I used to make melt and pour soap some years ago. I was reading an article about adding salt to soap this morning. Is it possible to do that with the melt and pour or only with the regular type of soap? I still have supplies and wouldn't mind trying it if it is possible. The article said it makes a hard bar which is something I would like. Thanks.

Nomad


----------



## Tinker (Apr 5, 2004)

I haven't done M&P in years. I doubt the salt would do much as far as making it harder, but you could melt just a few oz. and give it a try.


----------



## Nomad (Dec 19, 2002)

Tinker said:


> I haven't done M&P in years. I doubt the salt would do much as far as making it harder, but you could melt just a few oz. and give it a try.

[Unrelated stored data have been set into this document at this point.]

-- ==== Sys2Proof/Laws/Octets.lean ====
section
/-! SUPPORT. What the octet-string operations return: their lengths (40_byte_vector.md R116) and their laws. -/

namespace Sys2Proof.Machine

@[simp] theorem length_zeros (n : Nat) : (zeros n).length = n := by simp [zeros]

@[simp] theorem length_i2ospOctets (x : Nat) : (i2ospOctets x).length = 4 := rfl

theorem i2osp_of_lt {x : Nat} (h : x < 4294967296) : i2osp x = some (i2ospOctets x) := by
  rw [i2osp, if_neg (by omega)]

theorem i2osp_of_le {x : Nat} (h : 4294967296 ≤ x) : i2osp x = none := by
  rw [i2osp, if_pos h]

theorem xorOctets_of_length_eq {a b : Octets} (h : a.length = b.length) :
    xorOctets a b = some (List.zipWith (· ^^^ ·) a b) := by
  simp [xorOctets, h]

theorem xorOctets_of_length_ne {a b : Octets} (h : a.length ≠ b.length) : xorOctets a b = none := by
  simp [xorOctets, h]

/-- "`xor(xor(a,b), b) == a` for equal-length `a`, `b`" (40_byte_vector.md R112). -/
theorem zipWith_xor_cancel {a b : Octets} (h : a.length = b.length) :
    List.zipWith (· ^^^ ·) (List.zipWith (· ^^^ ·) a b) b = a := by
  induction a generalizing b with
  | nil => cases b <;> rfl
  | cons x xs ih =>
    cases b with
    | nil => simp at h
    | cons y ys =>
      simp only [List.zipWith_cons_cons, List.cons.injEq]
      exact ⟨by simp, ih (by simpa using h)⟩

theorem length_zipWith_xor {a b : Octets} (h : a.length = b.length) : (List.zipWith (· ^^^ ·) a b).length = a.length := by
  simp [h]

@[simp] theorem length_hashValue (e : Env) (m : Octets) : (hashValue e m).length = e.hashLen := by simp [hashValue]

/-- A digest depends on the attached primitive and the message only (00_scope.md R6: "deterministic and stateless"). -/
theorem hashValue_congr {e e' : Env} (h1 : e.hashLen = e'.hashLen) (h2 : e.hashId = e'.hashId) (h3 : e.hashKnown = e'.hashKnown)
    (m : Octets) : hashValue e m = hashValue e' m := by
  simp [hashValue, h1, h2, h3]

@[simp] theorem hashValue_logged (e : Env) (evs : List Event) (m : Octets) : hashValue (e.logged evs) m = hashValue e m := rfl

@[simp] theorem hashValue_afterRand (e : Env) (n : Nat) (m : Octets) : hashValue (e.afterRand n) m = hashValue e m := rfl

@[simp] theorem mask_logged (e : Env) (evs : List Event) (h : Nat) (seed : Octets) (n : Nat) :
    mask (e.logged evs) h seed n = mask e h seed n := rfl

@[simp] theorem mask_afterRand (e : Env) (k h : Nat) (seed : Octets) (n : Nat) : mask (e.afterRand k) h seed n = mask e h seed n := rfl

@[simp] theorem length_rhoNext (e : Env) (n : Nat) : (rhoNext e n).length = n := by simp [rhoNext]

@[simp] theorem Env.logged_nil (e : Env) : e.logged [] = e := by simp [Env.logged]

@[simp] theorem Env.logged_logged (e : Env) (a b : List Event) : (e.logged a).logged b = e.logged (a ++ b) := by
  simp [Env.logged]

@[simp] theorem Env.logged_hashLen (e : Env) (a : List Event) : (e.logged a).hashLen = e.hashLen := rfl
@[simp] theorem Env.logged_hashAnswers (e : Env) (a : List Event) : (e.logged a).hashAnswers = e.hashAnswers := rfl
@[simp] theorem Env.logged_randAnswers (e : Env) (a : List Event) : (e.logged a).randAnswers = e.randAnswers := rfl
@[simp] theorem Env.logged_rc (e : Env) (a : List Event) : (e.logged a).rc = e.rc := rfl
@[simp] theorem Env.afterRand_hashLen (e : Env) (n : Nat) : (e.afterRand n).hashLen = e.hashLen := rfl
@[simp] theorem Env.afterRand_hashAnswers (e : Env) (n : Nat) : (e.afterRand n).hashAnswers = e.hashAnswers := rfl

theorem length_flatMap_hashValue (e : Env) (f : Nat → Octets) (l : List Nat) :
    (l.flatMap fun c => hashValue e (f c)).length = l.length * e.hashLen := by
  induction l with
  | nil => simp
  | cons x xs ih => simp [ih, Nat.succ_mul, Nat.add_comm]

/-- "`len(mgf(seed, L)) == L` for all `L ≥ 0`" (41_mgf1.md R124). -/
theorem length_mask (e : Env) {h : Nat} (hh : h = e.hashLen) (hpos : 0 < h) (seed : Octets) (n : Nat) : (mask e h seed n).length = n := by
  subst hh
  rw [mask, List.length_take, length_flatMap_hashValue e (fun c => seed ++ i2ospOctets c), List.length_range]
  have h1 := Nat.div_add_mod n e.hashLen
  have h2 := Nat.mod_lt n hpos
  have : n ≤ (n / e.hashLen + 1) * e.hashLen := by rw [Nat.succ_mul, Nat.mul_comm]; omega
  omega

/-- What the scan finds: the octets before the separator do not hold the value, so it splits the string there. -/
theorem scanFor_eq_none {v : Byte} {i : Nat} {l : Octets} : scanFor v i l = none ↔ v ∉ l := by
  induction l generalizing i with
  | nil => simp [scanFor]
  | cons x xs ih =>
    simp only [scanFor, List.mem_cons]
    split
    · rename_i h; simp [h]
    · rename_i h; rw [ih]; simp [Ne.symm h]

theorem scanFor_eq_some {v : Byte} {i j : Nat} {l : Octets} :
    scanFor v i l = some j ↔ ∃ p q, l = p ++ v :: q ∧ v ∉ p ∧ j = i + p.length := by
  induction l generalizing i with
  | nil => simp [scanFor]
  | cons x xs ih =>
    simp only [scanFor]
    split
    · rename_i h; subst h
      constructor
      · rintro ⟨⟩
        exact ⟨[], xs, rfl, by simp, by simp⟩
      · rintro ⟨p, q, h1, h2, h3⟩
        cases p with
        | nil => simp [h3]
        | cons y ys =>
          simp only [List.cons_append, List.cons.injEq] at h1
          simp [h1.1] at h2
    · rename_i h
      rw [ih]
      constructor
      · rintro ⟨p, q, rfl, h2, rfl⟩
        exact ⟨x :: p, q, rfl, by simp [h2, Ne.symm h], by simp; omega⟩
      · rintro ⟨p, q, h1, h2, h3⟩
        cases p with
        | nil =>
          simp only [List.nil_append, List.cons.injEq] at h1
          exact absurd h1.1 h
        | cons y ys =>
          simp only [List.cons_append, List.cons.injEq] at h1
          simp only [List.mem_cons, not_or] at h2
          exact ⟨ys, q, h1.2, h2.2, by simp at h3; omega⟩

/-- The scan returns the least index that holds the value (42_oaep.md R137, 43_pkcs1v15.md R156). -/
theorem scanFor_eq_findIdx? (v : Byte) (i : Nat) (l : Octets) : scanFor v i l = (l.findIdx? (· == v)).map (i + ·) := by
  induction l generalizing i with
  | nil => rfl
  | cons x xs ih =>
    simp only [scanFor, List.findIdx?_cons, beq_iff_eq]
    split
    · simp
    · rw [ih, Option.map_map]
      congr 1
      funext k
      simp only [Function.comp]
      omega

theorem sameOctets_eq_true {n : Nat} {a b : Octets} (ha : n ≤ a.length) (hb : b.length = n) :
    sameOctets n a b = true ↔ a.take n = b := by
  simp only [sameOctets, List.all_eq_true, List.mem_range, beq_iff_eq]
  constructor
  · intro h
    refine List.ext_getElem (by simp; omega) fun i h1 h2 => ?_
    have := h i (by omega)
    simpa [List.getD, show i < a.length by omega, h2] using this
  · rintro rfl i hi
    simp [List.getD, hi]

/-- Which octet of a concatenation of strings of one length stands at an index. -/
theorem getD_flatMap_range {h : Nat} (f : Nat → Octets) (hf : ∀ c, (f c).length = h) (n : Nat) {i : Nat} (hi : i < n * h) :
    ((List.range n).flatMap f).getD i 0 = (f (i / h)).getD (i % h) 0 := by
  have hpos : 0 < h := by
    rcases Nat.eq_zero_or_pos h with rfl | h0
    · simp at hi
    · exact h0
  have hlen : ∀ n, ((List.range n).flatMap f).length = n * h := by
    intro n
    induction n with
    | zero => simp
    | succ n ih => simp [List.range_succ, ih, hf, Nat.succ_mul]
  induction n with
  | zero => simp at hi
  | succ n ih =>
    have hcat : (List.range (n + 1)).flatMap f = (List.range n).flatMap f ++ f n := by simp [List.range_succ]
    rw [hcat]
    by_cases hlt : i < n * h
    · rw [← ih hlt]
      simp only [List.getD]
      rw [List.getElem?_append_left (by rw [hlen]; exact hlt)]
    · have hge : n * h ≤ i := Nat.le_of_not_lt hlt
      have hdiv : i / h = n := by
        rw [Nat.succ_mul] at hi
        exact Nat.div_eq_of_lt_le hge (by rw [Nat.succ_mul]; exact hi)
      have hmod : i % h = i - n * h := by
        have := Nat.div_add_mod i h
        rw [hdiv, Nat.mul_comm] at this; omega
      rw [hdiv, hmod]
      simp only [List.getD]
      rw [List.getElem?_append_right (by rw [hlen]; exact hge), hlen]

/-- "octet `i` of the result, for `0 <= i < length`, is octet `i mod hLen` of `H(seed || i2osp(floor(i / hLen)))`" (41_mgf1.md R120). -/
theorem getD_mask (e : Env) {h : Nat} (hh : h = e.hashLen) (hpos : 0 < h) (seed : Octets) {n i : Nat} (hi : i < n) :
    (mask e h seed n).getD i 0 = (hashValue e (seed ++ i2ospOctets (i / h))).getD (i % h) 0 := by
  have hle : n ≤ (n / h + 1) * h := by
    have h1 := Nat.div_add_mod n h
    have h2 := Nat.mod_lt n hpos
    rw [Nat.succ_mul, Nat.mul_comm]; omega
  rw [← getD_flatMap_range (fun c => hashValue e (seed ++ i2ospOctets c)) (fun c => by rw [length_hashValue, hh]) (n / h + 1)
    (by omega)]
  simp [mask, List.getD, hi]

/-- "`mgf(seed, L1)` is a prefix of `mgf(seed, L2)` whenever `L1 < L2`" (41_mgf1.md R124). -/
theorem take_mask (e : Env) {h : Nat} (hh : h = e.hashLen) (hpos : 0 < h) (seed : Octets) {k n : Nat} (hk : k ≤ n) :
    (mask e h seed n).take k = mask e h seed k := by
  have h1 := length_mask e hh hpos seed n
  have h2 := length_mask e hh hpos seed k
  refine List.ext_getElem (by rw [List.length_take, h1, h2]; omega) fun i hi hi' => ?_
  have hik : i < k := by rw [h2] at hi'; exact hi'
  have g1 := getD_mask e hh hpos seed (show i < n by omega)
  have g2 := getD_mask e hh hpos seed hik
  rw [← g2] at g1
  simpa [List.getD, h1, h2, hik, show i < n by omega] using g1

end Sys2Proof.Machine
end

Good idea. Next time I'm over at the storage unit I'll bring the stuff home and give it a shot. 

Nomad


----------



## Tinker (Apr 5, 2004)

If yiu have it in a storage unit, you may not need to melt, just add salt and pour! lol


----------



## Nomad (Dec 19, 2002)

Tinker said:


> If yiu have it in a storage unit, you may not need to melt, just add salt and pour! lol


It's been in there at least 5 years, so I can't wait to see what it looks like. I wonder if my shea butter and other additives are ruined? I have candle making supplies, too. But someone broke into the unit a couple of years ago and took all the finished candles and new jars. I'll have to see if I can start making those again. 


Nomad


----------



## Tinker (Apr 5, 2004)

After 5 years, I bet it have been melted many many times. I'm sure it will have an odd scent, but the MP may still be usable. As for the shea, I bet it is rancid. Most of your scents are probably bad too. What a shame, as that stuff is so pricey.


----------



## Nomad (Dec 19, 2002)

Tinker said:


> After 5 years, I bet it have been melted many many times. I'm sure it will have an odd scent, but the MP may still be usable. As for the shea, I bet it is rancid. Most of your scents are probably bad too. What a shame, as that stuff is so pricey.


Then I guess the scents for my candles are probably not good any longer either. The stuff was kinda pricey, but it's too late to worry about it now. I'll have to see what can be salvaged and decide whether it would be worth spending more money to get started again. Maybe I should just do stained glass instead. At least that stuff doesn't go bad.

Nomad


----------



## lathermaker (May 7, 2010)

I'll bet that after 5 years the whole mess is rancid. If in doubt....throw it out!


----------